Здесь уже я сделаю одно отступление. К несчастью, такие выражения: «Я царь, я и бог» – и много других подобных этому были в немалом употреблении в старину между многими из командиров. Надо, впрочем, признаться, что таких командиров остается уже немного, а может быть, и совсем перевелись. Замечу тоже, что особенно щеголяли и любили щеголять такими выражениями б`ольшею частью командиры, сами вышедшие из нижних чинов. Офицерский чин как будто переворачивает всю их внутренность, а вместе и голову. Долго кряхтя под лямкой и перейдя все степени подчиненности, они вдруг видят себя офицерами, командирами, благородными и с непривычки и первого упоения преувеличивают понятие о своем могуществе и значении; разумеется, только относительно подчиненных им нижних чинов. Перед высшими же они по-прежнему в подобострастии, совершенно уже не нужном и даже противном для многих начальников. Иные подобострастники даже с особенным умилением спешат заявить перед своими высшими командирами, что ведь они и сами из нижних чинов, хоть и офицеры, и «свое место завсегда помнят». Но относительно нижних чинов они становились чуть не неограниченными повелителями. Конечно, теперь вряд ли уж есть такие и вряд ли найдется такой, чтоб прокричал: «Я царь, я и бог». Но, несмотря на это, я все-таки замечу, что ничто так не раздражает арестантов, да и вообще всех нижних чинов, как вот этакие выражения начальников. Эта нахальность самовозвеличения, это преувеличенное мнение о своей безнаказанности рождает ненависть в самом покорном человеке и выводит его из последнего терпения. К счастью, все это дело почти прошлое, даже и в старину-то строго преследовалось начальством. Несколько примеров тому и я знаю.

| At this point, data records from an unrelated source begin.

/-- Bit `7 - k` of an extracted byte: a frame bit within the count, 0 past it (R121). -/
theorem extractByte_getLsbD (f : Frame) (start count j : Nat) {k : Nat} (hk : k < 8) :
    (extractByte f start count j).getLsbD (7 - k) =
      if 8 * j + k < count then frameBit f (start + (8 * j + k)) else false := by
  rw [extractByte, packByte_getLsbD _ k hk]
  split <;> simp [*]

/-- A call that meets the precondition is answered with the extractor's bytes (R122). -/
theorem extractRefusing_of_pre (f : Frame) (h : extractPre len start count) :
    extractRefusing f len start count = .ok (extract f len start count h) :=
  dif_pos h

/-- A call that breaks the precondition is refused by name (R122). -/
theorem extractRefusing_of_not_pre (f : Frame) (h : ¬ extractPre len start count) :
    extractRefusing f len start count = .error .extractPrecondition :=
  dif_neg h

/-- On a frame that fits the frame buffer, the precondition is R122's alone. -/
theorem extractPre_iff (hlen : len ≤ 128) : extractPre len start count ↔ start + count ≤ len :=
  ⟨And.left, fun h => ⟨h, h.trans hlen⟩⟩

end

/-- Settles O23: the extractor's bytes one by one, and their bits in the order of `packByte`. -/
theorem extractIsLeftJustified : Obligations.ExtractIsLeftJustified := by
  unfold Obligations.ExtractIsLeftJustified
  intro f len start count h
  refine ⟨length_extract h, fun j k hj hk => ?_⟩
  rw [payloadByte_extract h hj, extractByte_getLsbD f start count j hk]

/-- Settles O24: a call past `len` breaks the precondition, a call within a `len` of at most 128 meets it. -/
theorem extractRefusesPastTheFrame : Obligations.ExtractRefusesPastTheFrame := by
  unfold Obligations.ExtractRefusesPastTheFrame
  refine ⟨fun f _ _ _ hpast => extractRefusing_of_not_pre f fun ⟨hle, _⟩ => hpast.not_ge hle,
    fun f _ _ _ hwithin hlen => ?_, by decide⟩
  have hpre := (extractPre_iff hlen).mpr hwithin
  exact ⟨hpre, extractRefusing_of_pre f hpre⟩

end Sys2Proof.Machine

/-! SUPPORT. The integrity validators: the CRC register and its own value (R130), the checksum as addition
in 8 bits (R134), the parity as a count of ones (R137). -/

namespace Sys2Proof.Machine

/-- A zero CRC register stays zero: its top bit adds no polynomial. -/
@[simp] theorem crcShift_zero (poly : Byte) : crcShift poly 0 = 0 := rfl

/-- The register's own value clears it (R130). -/
@[simp] theorem crcByte_self (poly r : Byte) : crcByte poly r r = 0 := by
  rw [crcByte, BitVec.xor_self]
  exact Function.iterate_fixed (crcShift_zero poly) 8

theorem crc8_append_singleton (poly start : Byte) (bytes : List Byte) (b : Byte) :
    crc8 poly start (bytes ++ [b]) = crcByte poly (crc8 poly start bytes) b := by
  rw [crc8, List.foldl_append]
  rfl

/-- Settles O26: the message's CRC is the register's own value when it arrives. -/
theorem crcOfMessageWithItsCrcIsZero : Obligations.CrcOfMessageWithItsCrcIsZero := by
  unfold Obligations.CrcOfMessageWithItsCrcIsZero
  intro poly start bytes
  rw [crc8_append_singleton, crcByte_self]

/-- Settles O25, by running the CRC register over the five messages. -/
theorem crcCornerValues : Obligations.CrcCornerValues := by
  unfold Obligations.CrcCornerValues
  decide +kernel

@[simp] theorem sum8_nil : sum8 [] = 0 := rfl

@[simp] theorem sum8_cons (b : Byte) (bs : List Byte) : sum8 (b :: bs) = b + sum8 bs := by
  rw [sum8, List.map_cons, List.sum_cons, BitVec.ofNat_add, BitVec.ofNat_toNat, BitVec.setWidth_eq, sum8]

/-- Adding the bytes in 8 bits, from any start, adds their checksum (R134). -/
theorem foldl_add_eq_add_sum8 (start : Byte) (bytes : List Byte) :
    bytes.foldl (fun acc b => acc + b) start = start + sum8 bytes := by
  induction bytes generalizing start with
  | nil => simp
  | cons b bs ih => rw [List.foldl_cons, ih, sum8_cons, BitVec.add_assoc]

/-- Settles O27: the sum reduced once (`toNat_ofNat`) and at each step (`foldl_add_eq_add_sum8`). -/
theorem checksumIsWrappingAddition : Obligations.ChecksumIsWrappingAddition := by
  unfold Obligations.ChecksumIsWrappingAddition
  intro bytes
  refine ⟨BitVec.toNat_ofNat _ 8, ?_⟩
  exact ((foldl_add_eq_add_sum8 0 bytes).trans (BitVec.zero_add _)).symm

theorem toNat_xor_eq_add_mod_two (p q : Bool) : (p ^^ q).toNat = (p.toNat + q.toNat) % 2 := by
  cases p <;> cases q <;> rfl

/-- The number of 1 bits in a byte. -/
def onesCount (b : Byte) : Nat := (List.range 8).countP b.getLsbD

theorem onesCount_eq (b : Byte) : onesCount b =
    (b.getLsbD 0).toNat + (b.getLsbD 1).toNat + (b.getLsbD 2).toNat + (b.getLsbD 3).toNat +
      (b.getLsbD 4).toNat + (b.getLsbD 5).toNat + (b.getLsbD 6).toNat + (b.getLsbD 7).toNat := by
  have count_last : ∀ n, (List.range (n + 1)).countP b.getLsbD =
      (List.range n).countP b.getLsbD + (b.getLsbD n).toNat := by
    intro n
    rw [List.range_succ, List.countP_append, List.countP_singleton]
    cases b.getLsbD n <;> rfl
  simp only [onesCount, count_last, List.range_zero, List.countP_nil, Nat.zero_add]

/-- The parity of one byte counts its ones (R137). -/
theorem toNat_xpar_singleton (b : Byte) : (xpar [b]).toNat = onesCount b % 2 := by
  have hacc : xparAcc [b] = b := by simp [xparAcc]
  simp only [xpar, hacc, toNat_xor_eq_add_mod_two, onesCount_eq]
  omega

/-- The parity of a list counts the ones of its bytes together (R137). -/
theorem toNat_xpar (bytes : List Byte) : (xpar bytes).toNat = (bytes.map onesCount).sum % 2 := by
  induction bytes with
  | nil => rfl
  | cons b bs ih =>
    rw [xpar_cons, toNat_xor_eq_add_mod_two, toNat_xpar_singleton, ih, ← Nat.add_mod, List.map_cons,
      List.sum_cons]

/-- A zero byte at the end leaves the accumulator as it is (R139). -/
theorem xparAcc_append_zero (bytes : List Byte) : xparAcc (bytes ++ [0]) = xparAcc bytes := by
  rw [xparAcc, List.foldl_append]
  exact BitVec.xor_zero

/-- Settles O28: `toNat_xpar`, and the accumulator that a zero byte leaves as it is. -/
theorem parityCountsOnes : Obligations.ParityCountsOnes := by
  unfold Obligations.ParityCountsOnes
  intro bytes
  refine ⟨toNat_xpar bytes, ?_⟩
  rw [xpar, xparAcc_append_zero, xpar]

end Sys2Proof.Machine

/-! SUPPORT. The integrity verdict of each decoder over frame bits: another Classic CRC byte or EG53MA4
checksum byte fails (R132, R136), one flipped SE3 bit turns the parity verdict over (R140). -/

namespace Sys2Proof.Machine

/-- The codes of RESULT.CODE are distinct (R29). -/
theorem Code.bits_injective : Function.Injective Code.bits := by
  intro c c'
  cases c <;> cases c' <;> decide

/-- What a command that answers `t` left in the result registers. -/
theorem results_of_exec {i : Instr} {s t : State} (h : exec i s = .next t) :
    t.results = commit (commandOutcome i s.lenBits s.frame s.se3ParityEn) := by
  rw [exec_eq] at h
  injection h with h
  rw [← h]
  rfl

/-- A command that left RESULT.CODE 1 had an OK outcome (R29, R94). -/
theorem code_of_exec_ok {i : Instr} {s t : State} (h : exec i s = .next t)
    (hok : resultCode t.results.result = 1) :
    (commandOutcome i s.lenBits s.frame s.se3ParityEn).code = .ok := by
  rw [results_of_exec h, commit_result, resultCode_resultWord] at hok
  exact Code.bits_injective hok

/-- The RESULT word of a failed integrity step reports neither the codes nor the payload (R94, R97). -/
theorem resultWord_failIntegrity (v : VariantCode) (calcCode recvCode : Byte) (pl : List Byte) (pe : Bool) :
    resultWord (failIntegrity v calcCode recvCode pl pe) = resultWord (failIntegrity v 0 0 [] pe) := rfl

/-- The CRC of a Classic frame's seven data bytes (R75, R153). -/
def classicCalc (f : Frame) : Byte := crc8 0x07 0xF0 (frameBytes f 4 7)

/-- A Classic frame decodes exactly when its CRC byte is the CRC of its data (R132, R153). -/
theorem decodeClassic_68_code_ok_iff (f : Frame) :
    (decodeClassic 68 f).code = .ok ↔ classicCalc f = frameField f 60 8 := by
  rw [decodeClassic_68]
  rcases unpackClassic_cases (frameBytes f 4 8) with ⟨hcrc, h⟩ | ⟨hcrc, h⟩ <;> rw [h]
  · exact iff_of_true rfl hcrc
  · exact iff_of_false Code.noConfusion hcrc

/-- A Classic frame with another CRC byte than its data's is an integrity failure (R153, R213). -/
theorem decodeClassic_68_of_ne {f : Frame} (h : classicCalc f ≠ frameField f 60 8) :
    decodeClassic 68 f = failIntegrity 0 (classicCalc f) (frameField f 60 8)
      (frameBytes f 4 8 ++ [0, 0]) false := by
  rw [decodeClassic_68]
  exact ((unpackClassic_cases (frameBytes f 4 8)).resolve_left fun ⟨hcrc, _⟩ => h hcrc).2

/-- Settles O29: the CRC of the data is the same in both frames, so the second frame's byte is not it. -/
theorem anotherCrcByteIsRejected : Obligations.AnotherCrcByteIsRejected := by
  unfold Obligations.AnotherCrcByteIsRejected
  intro s t g hlen hexec hok hsame hother
  have hcrc : classicCalc s.frame = frameField s.frame 60 8 :=
    (decodeClassic_68_code_ok_iff s.frame).mp (hlen ▸ code_of_exec_ok hexec hok)
  have hcalc : classicCalc g = classicCalc s.frame :=
    congrArg (crc8 0x07 0xF0) (frameBytes_of_sameBits hsame (by decide)).symm
  have hne : classicCalc g ≠ frameField g 60 8 := by
    rw [hcalc, hcrc]
    exact hother.symm
  refine ⟨_, exec_eq _ _, ?_⟩
  show (commit (decodeClassic s.lenBits g)).result = _ ∧ (commit (decodeClassic s.lenBits g)).noReading
  rw [hlen, decodeClassic_68_of_ne hne]
  refine ⟨?_, (noReading_failIntegrity _ _ _ _ _).commit_noReading⟩
  rw [commit_result, resultWord_failIntegrity]
  decide

/-- The checksum of an EG53MA4 frame's nine data bytes (R76, R173). -/
def eg53ma4Calc (f : Frame) : Byte := sum8 (frameBytes f 40 9)

/-- An EG53MA4 frame decodes exactly when its checksum byte is the sum of its data (R135, R173). -/
theorem decodeEg53ma4_120_code_ok_iff (f : Frame) :
    (decodeEg53ma4 120 f).code = .ok ↔ eg53ma4Calc f = frameField f 112 8 := by
  rw [decodeEg53ma4_120]
  rcases unpackEg53ma4_cases (frameBytes f 40 10) with ⟨hsum, h⟩ | ⟨hsum, h⟩ <;> rw [h]
  · exact iff_of_true rfl hsum
  · exact iff_of_false Code.noConfusion hsum

/-- An EG53MA4 frame with another checksum byte than its data's is an integrity failure (R173, R213). -/
theorem decodeEg53ma4_120_of_ne {f : Frame} (h : eg53ma4Calc f ≠ frameField f 112 8) :
    decodeEg53ma4 120 f = failIntegrity 1 (eg53ma4Calc f) (frameField f 112 8)
      (frameBytes f 40 10) false := by
  rw [decodeEg53ma4_120]
  exact ((unpackEg53ma4_cases (frameBytes f 40 10)).resolve_left fun ⟨hsum, _⟩ => h hsum).2

/-- Settles O30: the sum of the data is the same in both frames, and a nonzero amount added to it is
another byte. -/
theorem mutatedChecksumIsRejected : Obligations.MutatedChecksumIsRejected := by
  unfold Obligations.MutatedChecksumIsRejected
  intro s t g d hlen hexec hok hsame hd hother
  have hsum : eg53ma4Calc s.frame = frameField s.frame 112 8 :=
    (decodeEg53ma4_120_code_ok_iff s.frame).mp (hlen ▸ code_of_exec_ok hexec hok)
  have hcalc : eg53ma4Calc g = eg53ma4Calc s.frame :=
    congrArg sum8 (frameBytes_of_sameBits hsame (by decide)).symm
  have hne : eg53ma4Calc g ≠ frameField g 112 8 := by
    rw [hcalc, hsum, hother]
    exact fun h => hd (left_eq_add.mp h)
  refine ⟨_, exec_eq _ _, ?_⟩
  show (commit (decodeEg53ma4 s.lenBits g)).result = _ ∧
    checkRecv (commit (decodeEg53ma4 s.lenBits g)).check = _ ∧
    (commit (decodeEg53ma4 s.lenBits g)).noReading
  rw [hlen, decodeEg53ma4_120_of_ne hne, hother]
  refine ⟨?_, ?_, (noReading_failIntegrity _ _ _ _ _).commit_noReading⟩
  · rw [commit_result, resultWord_failIntegrity]
    decide
  · rw [commit_check, checkRecv_zext32_append]
    rfl

/-- A flip turns the parity of a range over exactly when it falls in the range (R140). -/
theorem frameParity_of_flipsBit {f g : Frame} {i : Nat} (h : flipsBit f g i) (lo n : Nat) :
    frameParity g lo n = (frameParity f lo n ^^ decide (lo ≤ i ∧ i < lo + n)) := by
  induction n with
  | zero => simp [frameParity, show ¬(lo ≤ i ∧ i < lo) by omega]
  | succ n ih =>
    have hrange : decide (lo ≤ i ∧ i < lo + (n + 1)) =
        (decide (lo ≤ i ∧ i < lo + n) ^^ decide (lo + n = i)) := by
      by_cases hi : lo + n = i
      · simp [← hi]
      · simp [hi, show i < lo + (n + 1) ↔ i < lo + n by omega]
    rw [frameParity, frameParity, ih, h (lo + n), hrange]
    simp only [Bool.xor_assoc, Bool.xor_left_comm]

Да и вообще раздражает нижний чин всякая свысока небрежность, всякая брезгливость в обращении с ними. Иные думают, например, что если хорошо кормить, хорошо содержать арестанта, все исполнять по закону, так и дело с концом. Это тоже заблуждение. Всякий, кто бы он ни был и как бы он ни был унижен, хоть и инстинктивно, хоть бессознательно, а все-таки требует уважения к своему человеческому достоинству. Арестант сам знает, что он арестант, отверженец, и знает свое место перед начальником; но никакими клеймами, никакими кандалами не заставишь забыть его, что он человек. А так как он действительно человек, то, следственно, и надо с ним обращаться по-человечески. Боже мой! да человеческое обращение может очеловечить даже такого, на котором давно уже потускнул образ божий. С этими-то «несчастными» и надо обращаться наиболее по-человечески. Это спасение и радость их. Я встречал таких добрых, благородных командиров. Я видел действие, которое производили они на этих униженных. Несколько ласковых слов – и арестанты чуть не воскресали нравственно. Они, как дети, радовались и, как дети, начинали любить. Замечу еще одну странность: сами арестанты не любят слишком фамильярного и слишком уж добродушного с собой обхождения начальников. Ему хочется уважать начальника, а тут он как-то перестает его уважать. Арестанту любо, например, чтоб у начальника его были ордена, чтоб он был видный собою, в милости у какого-нибудь высокого начальника, чтоб был и строг, и важен, и справедлив, и достоинство свое соблюдал. Таких арестанты больше любят: значит, и свое достоинство сохранил, и их не обидел, стало быть, и все хорошо и красиво.

* * *

– Уж и жарили ж тебя, должно быть, за это? – спокойно заметил Кобылин.

– Гм. Жарили-то, брат, оно правда, что жарили. Алей, дай-ка ножницы! Чтой-то, братцы, сегодня майдана нет?

– Даве пропились, – заметил Вася. – Если б не пропились, так оно, пожалуй, и было бы.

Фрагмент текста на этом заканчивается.